Using separate reverbs for sections has helped a lot rather than the one hall reverb but it hasn't solved it perhaps made it a little more obvious because it's cleared up a lot of the reverb clutter.

One thing that would be helpful in any critique is that once problems are mentioned some solution is put forth to actually help the poster with the perceived problem. Curious to find out what methods you employ to help locate woodwinds in a larger orchestral context? I did notice that you are a big user of SPAT, but beyond that do you prefer close mic'd samples that can be placed over woodwinds recorded seated in a hall?

For wet samples, I've tried powerpanning in VEPro to narrow the stereo field, precedent effect, ect...nothing is too satisfying as power panning just seems to narrow the stereo field beyond what is audibly appealing while still having the occasional sample jump to the other side, and the precedent effect being psycho acoustic in nature will only fool people for a short period. Extending the technique to larger sections like strings turns out to be more problematic as they tend to lose the width that I like.

Regarding SPAT could one put an entire section through SPAT to locate the entire section stage center?


----------



## Jon W (Apr 9, 2020)

re-peat said:


> ...
> Unfortunately, the library is not alone in being unable to evoke the classical sounds and textures, making it quite difficult to suggest a much better alternative. I’m convinced though you’d get more pleasing results if you’d work with a smaller strings orchestra, or at least a strings library that doesn’t have that sticky, sandpapery, wall-to-wall-carpet-like sound which is so common to almost all current strings libraries but so alien to the classical sound of the 18th and early 19th century. (Ideally you should get one that offers divisi desks, because you really need that in this music.)
> ...


Thank you for your post. Not that I wish to hijack this thread, but I would very much like to hear which string library, or string libraries, you would recommend.

I am also curious about your opinion of Spitfire's Albion Tundra.


----------



## re-peat (Apr 10, 2020)

josejherring said:


> One thing that would be helpful in any critique is that once problems are mentioned some solution is put forth to actually help the poster with the perceived problem.



I totally agree, *José*, but unfortunately, mocking up the classics, and particularly anything pre-romantic, creates a whole set of problems for which there is, in my opinion, simply no solution. (Ever heard a good Beethoven or Mozart mock-up?
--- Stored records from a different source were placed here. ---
/-- The chain ends with its cells and flags: the lines are returned, the tile may be full, the tag is done (R192). DEDUCED: log entry 51. -/
def State.endChain (s : State) (o : EngOp) (c : ChainOp) (chunks : Nat) (x : Option Cause) : State :=
  match s.placeOf o.pos with
  | none => s
  | some p =>
    let slot := p.loftAt (pbSlot c.block)
    let k := algK c.algRec
    let e := chunkElems (tagFmt (mhTag c.hA)) k
    let bs := chainBytes c.block c.hA c.hSA c.hSB slot k 0 (chunks * e)
    let (vs, s1) := s.engReads o p stashRec (stashOffs bs)
    let out := chainCells c.block c.algRec (panelsOf c slot (byteMap bs vs)) e chunks (((p.tileOf c.tid).map (·.cells)).getD [])
    let fl := joinAll (out.map (·.2))
    (((s1.modPos p.id (·.modTile c.tid (·.landed (out.map (·.1)) (x.map fun x => (x, pbCtag c.block))))).modBlock o.pos o.stage
      fun b => { b with mstat := raiseMstat b.mstat fl }).finishOp o x)

/-- R192: a chain completes, in the order of R191, or stops before the chunk that meets trouble. -/
def execChainComplete (id : Nat) (s : State) : Host.Outcome State Fault Refusal :=
  .next <|
    match s.opOf id with
    | none => s
    | some o =>
      match o.kind, s.placeOf o.pos with
      | .chain c, some p =>
        let earlier := (s.chainsOf o.core).any fun q => decide (q.seq < o.seq) && s.chainReady q
        let slot := p.loftAt (pbSlot c.block)
        let k := algK c.algRec
        if s.opWaits o || !s.chainReady o || earlier then s
        else if slot.st == .void then s.endChain o c 0 (some .loftVoid)
        else if (slotCheck c.block c.hA c.hSB slot k).isSome then s.endChain o c 0 (some .paramBlockBad)
        else
          let e := chunkElems (tagFmt (mhTag c.hA)) k
          match s.chunksDone p c slot e (pbKe c.block / e) 0 with
          | (n, .ok) => s.endChain o c n none
          | (n, .err x) => s.endChain o c n (some x)
          | (n, .fault obj page) =>
            (match s.opFaults o obj page false with
            | (true, s1) => s1.endChain o c n (some .pageFaultFatal)
            | (false, s1) => s1)
          | (_, .line b) => s.wantLine p b o.party true
      | _, _ => s

/-! ## alg (R202) -/

/-- The record loaded into a slot of the whole context; what it held stays in sight of uses not ordered after. DESIGN CHOICE: log entry 156. -/
def Ctx.putAlg (c : Ctx) (n : Nat) (r : BitVec 512) (v : Viewer) : Ctx :=
  { c with alg := c.alg.set n (some r)
           algOld := put (fun o => o.slot == n) ⟨n, c.algAt n, v.party, v.epoch, v.grid⟩ c.algOld }

/-- R202, R114: an algebra record from the stash; reading it is an access. DESIGN CHOICE: log entry 155. -/
def execAlg (n : BitVec 4) (g : Guard) (p : Src) (s : State) : Host.Outcome State Fault Refusal :=
  .next (s.runArms { g := g, early := [p.spec] } (perLane (fun _ c => rdNat c 1 p)
    (fun s c off =>
      match s.viewer c.wk c.arm with
      | none => (.out {}, s)
      | some v =>
        if off % 64 != 0 then (.trap (memTrap .misaligned 0 off), s)
        else if s.stashLimit c < off + 64 then (.trap (memTrap .stashUndeclared 0 off), s)
        else if n.toNat < 5 then (.trap (opTrap .algRecordBad 1 p.spec), s)
        else match s.checkLine c.pos off 64, s.racesAt v c.pos stashRec ((List.range 64).map fun i => some (off + i)) .read with
          | .trap t, _ => (.trap t, s)
          | .wait w, _ => (.park w, s.wantLine c.pos off c.party false)
          | _, some e => (e, s)
          | _, none =>
            let (bs, s1) := s.peekStash v c.lane c.pos.id off 64
            let r : BitVec 512 := BitVec.ofNat 512 (leNat bs)
            if algBad r then (.trap (opTrap .algRecordBad 1 p.spec), s1)
            else
              let s2 := s1.recordAll v c.pos stashRec ((List.range 64).map fun i => some (off + i)) .read
              (.out { frees := [p] }, s2.modCtx v.ctx (·.putAlg n.toNat r v)))))

end Sys2Proof.Machine
end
I haven’t.) Hence my inability to offer constructive suggestions. I would love nothing better than to be able to point the opening poster, or anyone else who’s interested, to library X or Y knowing, from experience, these products to be the right tools for the job, but as I said before: such libraries don’t exist. Nearly all orchestral libraries today are developed, from the first sampling session to the final script edit, with a ‘music for media’ purpose in mind, for perfectly understandable reasons of course. Developers think in terms of ‘cinematic’, ‘soaring’, ‘emotional’, ‘nordic’, ‘fit for trailers’, etc. and they assume, perhaps wisely, that we all want (or need) to sound like Williams, Zimmer, Newton-Howard, Richter, Jóhannsson or Newman. None of them assumes that some of us might want to sound, occasionally, like Concentus Musicus Wien, or the Scottish Chamber Orchestra, or Le Concert Des Nations, or The Deutsche Kammerphilharmonie, or the Freiburger, or Gli Incogniti or any other dedicated ensemble or bona fide ‘classic’ orchestra.

There is to my knowledge no developer, and there’s certainly no product that suggests there might be one, who, while planning an orchestral library, is thinking: “we’ve got to make sure that this is going to be great and sound right to do Haydn, Schubert and Stamitz with”, or: “let’s do an orchestral library that’ll bring people a few steps closer to being able to make musically convincing, historically informed and timbrally defensible renditions of Mozart and Beethoven” …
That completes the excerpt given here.